In 1913 and 1923 he was New South Wales state selector. In 1932 he was an Assistant coach of the St Joseph's College Hunters Hill first VIII in their victory in that year's GPS Head of the River.

==International representative rowing==
An Australian eight was selected in 1912 to compete at the Henley Royal Regatta and the Stockholm Olympics. It was a co-operative venture between the NSW and the Victorian Rowing Associations, there being no Australian governing body at the time. Much of the funding for the trip came from the Victorian Rowing Association and the families of the two Victorian crew members Simon Fraser and Harry Ross-Soden.

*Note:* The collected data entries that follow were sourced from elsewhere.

-- ==== Sys2Proof/Machine/Net.lean ====
section
/-! DEFINITION. Flows and remote access (12_fabric R326, R331 to R336, R345): what this node sends, and what it performs for others. -/

namespace Sys2Proof.Machine

/-- R301, R337: the node is known to be quarantined. -/
def State.lost (s : State) (node : BitVec 14) : Bool := s.fab.dead.contains node

/-- A control packet of the routed fabric: minimal, over the lowest productive usable dimension (R324). `held` is the buffer that it holds
until it has left. -/
def State.sendControl (s : State) (p : Packet) (held : Option (Nat × Nat) := none) : State :=
  let prod := (List.range 14).filter fun i => (s.k.nodeId ^^^ p.dst).getLsbD i
  match prod.find? (fun i => s.fab.rtcfg.getLsbD i), prod.head? with
  | some i, _ => s.hop i 3 p held
  | none, some i => s.hop i 3 p held
  | none, none => s.release held

/-! ## Copies of a run of bytes (R344): whole flits in packets of at most 16, then words -/

def piece (bs : List Byte) : Nat := if 64 ≤ bs.length then min 1024 (bs.length / 64 * 64) else min 4 bs.length

def pieces : Nat → Nat → List Byte → List (Nat × List Byte)
  | 0, _, _ => []
  | n + 1, a, bs => if bs.isEmpty then [] else (a, bs.take (piece bs)) :: pieces n (a + piece bs) (bs.drop (piece bs))

def piecesOf (a : Nat) (bs : List Byte) : List (Nat × List Byte) := pieces (bs.length / 4 + 1) a bs

/-- The same run cut where lines of 128 bytes end, so that each part lies in one page and one line. -/
def lineCut : Nat → Nat → List Byte → List (Nat × List Byte)
  | 0, _, _ => []
  | n + 1, a, bs =>
    if bs.isEmpty then []
    else (a, bs.take (128 - a % 128)) :: lineCut n (a + (128 - a % 128)) (bs.drop (128 - a % 128))

def linesOf (a : Nat) (bs : List Byte) : List (Nat × List Byte) := lineCut (bs.length / 128 + 2) a bs

/-- A write packet's fields for one piece: words travel in doubleword 3. -/
def pieceInfo (r : RouteInfo) (x : Nat × List Byte) : RouteInfo × List Byte :=
  if x.2.length < 64 then ({ r with addr := BitVec.ofNat 48 x.1, type := 1, d3 := BitVec.ofNat 64 (leNat x.2) }, [])
  else ({ r with addr := BitVec.ofNat 48 x.1 }, x.2)

/-! ## At the target (R257, R336) -/

/-- R214: the vault is owned by a job. -/
def State.ownedBy (s : State) (job : BitVec 16) (v : Nat) : Bool :=
  match s.vaults[v]? with
  | some x => x.state == .owned && x.owner == job && !x.quarantined
  | none => false

/-- Where an access that a packet names performs, or the STATUS that it gets. -/
def State.targetLoc (s : State) (job : BitVec 16) (space : Nat) (a : BitVec 48) (n : Nat) (write : Bool) : Except Nat (Loc × Attr × Tlb) :=
  match space with
  | 0 =>
    match s.leaf .remote job a with
    | .error .notPresent => .error 1
    | .error _ => .error 2
    | .ok (e, lvl, tlb) =>
      let pa := leafPa e lvl a
      if bits e 40 14 ≠ 0 then .error 2
      else if write && (!e.getLsbD 2 || e.getLsbD 4) then .error 3
      else if s.poisoned pa then .error 4
      else .ok (.here pa, leafAttr e 0 a, tlb)
  | 1 =>
    let pa := bits a 0 37
    if s.poisoned pa then .error 4 else .ok (.here pa, physAttr, s.tlb.lookUp (Config.tlbVictim s.clock (pageOf a)) pa)
  | _ =>
    let x := bits a 0 28
    if spExtent x n && x % 4 == 0 && s.ownedBy job (vaultOf x) then .ok (.spad x, physAttr, s.tlb) else .error 5

/-- The release that a packet carries (R279). -/
def Packet.release (p : Packet) : Option (BitVec 14 × Nat) := if p.sync / 2 % 2 = 1 then some (p.src, p.scope) else none

/-- How an access of a peer caches here (R243): the priority is its issuer's, and of a physical address the page's attributes too; the
packet has no field for them (log 84). -/
def issuerView (space n : Nat) (a : Attr) : Attr :=
  let p : Prio := match n % 3 with | 0 => .evictFirst | 1 => .normal | _ => .keep
  let clvl : Nat := if space = 1 then n / 3 % 3 else a.clvl
  { a with clvl := clvl, wt := if space = 1 then (n / 9).testBit 0 else a.wt, prio := if clvl == 1 && p == .keep then .normal else p }

/-- Where each part of a run of bytes that a packet names performs, or the STATUS that the packet gets: none of it performs then. -/
def State.targetRun (s : State) (job : BitVec 16) (space : Nat) : List (Nat × List Byte) →
    Except Nat (List (Loc × Attr × List Byte) × Tlb)
  | [] => .ok ([], s.tlb)
  | (a, bs) :: l =>
    match s.targetLoc job space (BitVec.ofNat 48 a) bs.length true with
    | .error st => .error st
    | .ok (x, attr, tlb) =>
      match State.targetRun { s with tlb := tlb } job space l with
      | .error st => .error st
      | .ok (r, tlb') => .ok ((x, attr, bs) :: r, tlb')

/-- The parts of a run are written, as one release or none. -/
def State.writeRun (s : State) (rel : Option (BitVec 14 × Nat)) (l : List (Loc × Attr × List Byte)) : State :=
  l.foldl (fun s (x, attr, bs) => s.writeHome x attr bs rel) s

/-- A response (R326): SYNC keeps the acquire unless the home drops it (R279). -/
def State.respond (s : State) (p : Packet) (status : Nat) (v : DWord) (keep : Bool) (payload : List Byte) : Packet :=
  routedPacket 5 0 s.k.nodeId p.src p.job
    { rtag := p.rtag, status := status, addr := p.addr, scope := p.scope, sync := if keep then p.sync else p.sync / 2 * 2, d3 := v } payload

/-- How a cache operation travels (log 36). -/
def cacheCode : CacheOp → Nat | .pin => 1 | .unpin => 2 | .flush => 3 | .inval => 4
/-- 5 is PREF, which is no entry of the store buffer. -/
def cacheOf : Nat → Option CacheOp | 1 => some .pin | 2 => some .unpin | 3 => some .flush | 4 => some .inval | _ => none

/-- The line was dropped by an unmapping that is over, and its page has been mapped again since. -/
def State.mappedAgain (s : State) (g : Gone) : Bool :=
  let va : VAddr := BitVec.ofNat 48 (g.page * 65536)
  g.unmapped && match walk s.hbm s.hst.jtbase g.job va with
    | .ok (e, lvl) => bits e 40 14 == 0 && leafPa e lvl va / 65536 == g.line / 512
    | .error _ => false

/-- R266: a PIN of the job would not find the line. -/
def State.lineGone (s : State) (job : BitVec 16) (line : Nat) : Bool :=
  s.fab.gone.any fun g => g.job == job && g.line == line && !s.mappedAgain g

/-- R259: a peer's cache operation on a line of this home. A PIN does not find a line that an unmapping has dropped (R266). -/
def State.cacheHome (s : State) (job : BitVec 16) (op : CacheOp) (line : Nat) (a : Attr) : State :=
  let here (l : List L2Line) : Bool := l.any fun x => x.line == line
  if op = .pin ∧ s.lineGone job line ∧ !here s.l2 then s
  else
    let (l2, failed) := l2Op s op line a
    { s with
      l2 := l2, fab := { s.fab with gone := if here l2 then s.fab.gone.filter (fun g => g.line != line) else s.fab.gone }
      hst := if failed then { s.hst with pinFails := s.hst.pinFails + 1 } else s.hst }

/-- R259: a peer's PREF of a line of this home. -/
def State.prefHome (s : State) (line : Nat) (a : Attr) : State :=
  let l2 := l2Touch s.l2 line a false
  { s with l2 := l2, fab := { s.fab with gone := if l2.any (fun x => x.line == line) then s.fab.gone.filter (fun g => g.line != line) else s.fab.gone } }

The Australian eight needed to nominate at Henley as a club entrant and raced as the Sydney Rowing Club from which five of the crew and coxswain were drawn. Fraser, Ross-Soden and the Leichhardt man Henry Hauenstein joined the Sydney Club to legitimise the entry. Fitzhardinge was the stroke at Henley when the eight progressed through their match races and beat the Leander Club in the final to take the 1912 Grand Challenge Cup. Onto Sweden for the 1912 Summer Olympics and with Keith Heritage changed out for the UK resident Australian Hugh Ward, Fitzhardinge again stroked the Australian eight. They beat a Swedish crew in the first round then in the quarter-final they were knocked-out by same Leander eight they'd triumphed over at Henley.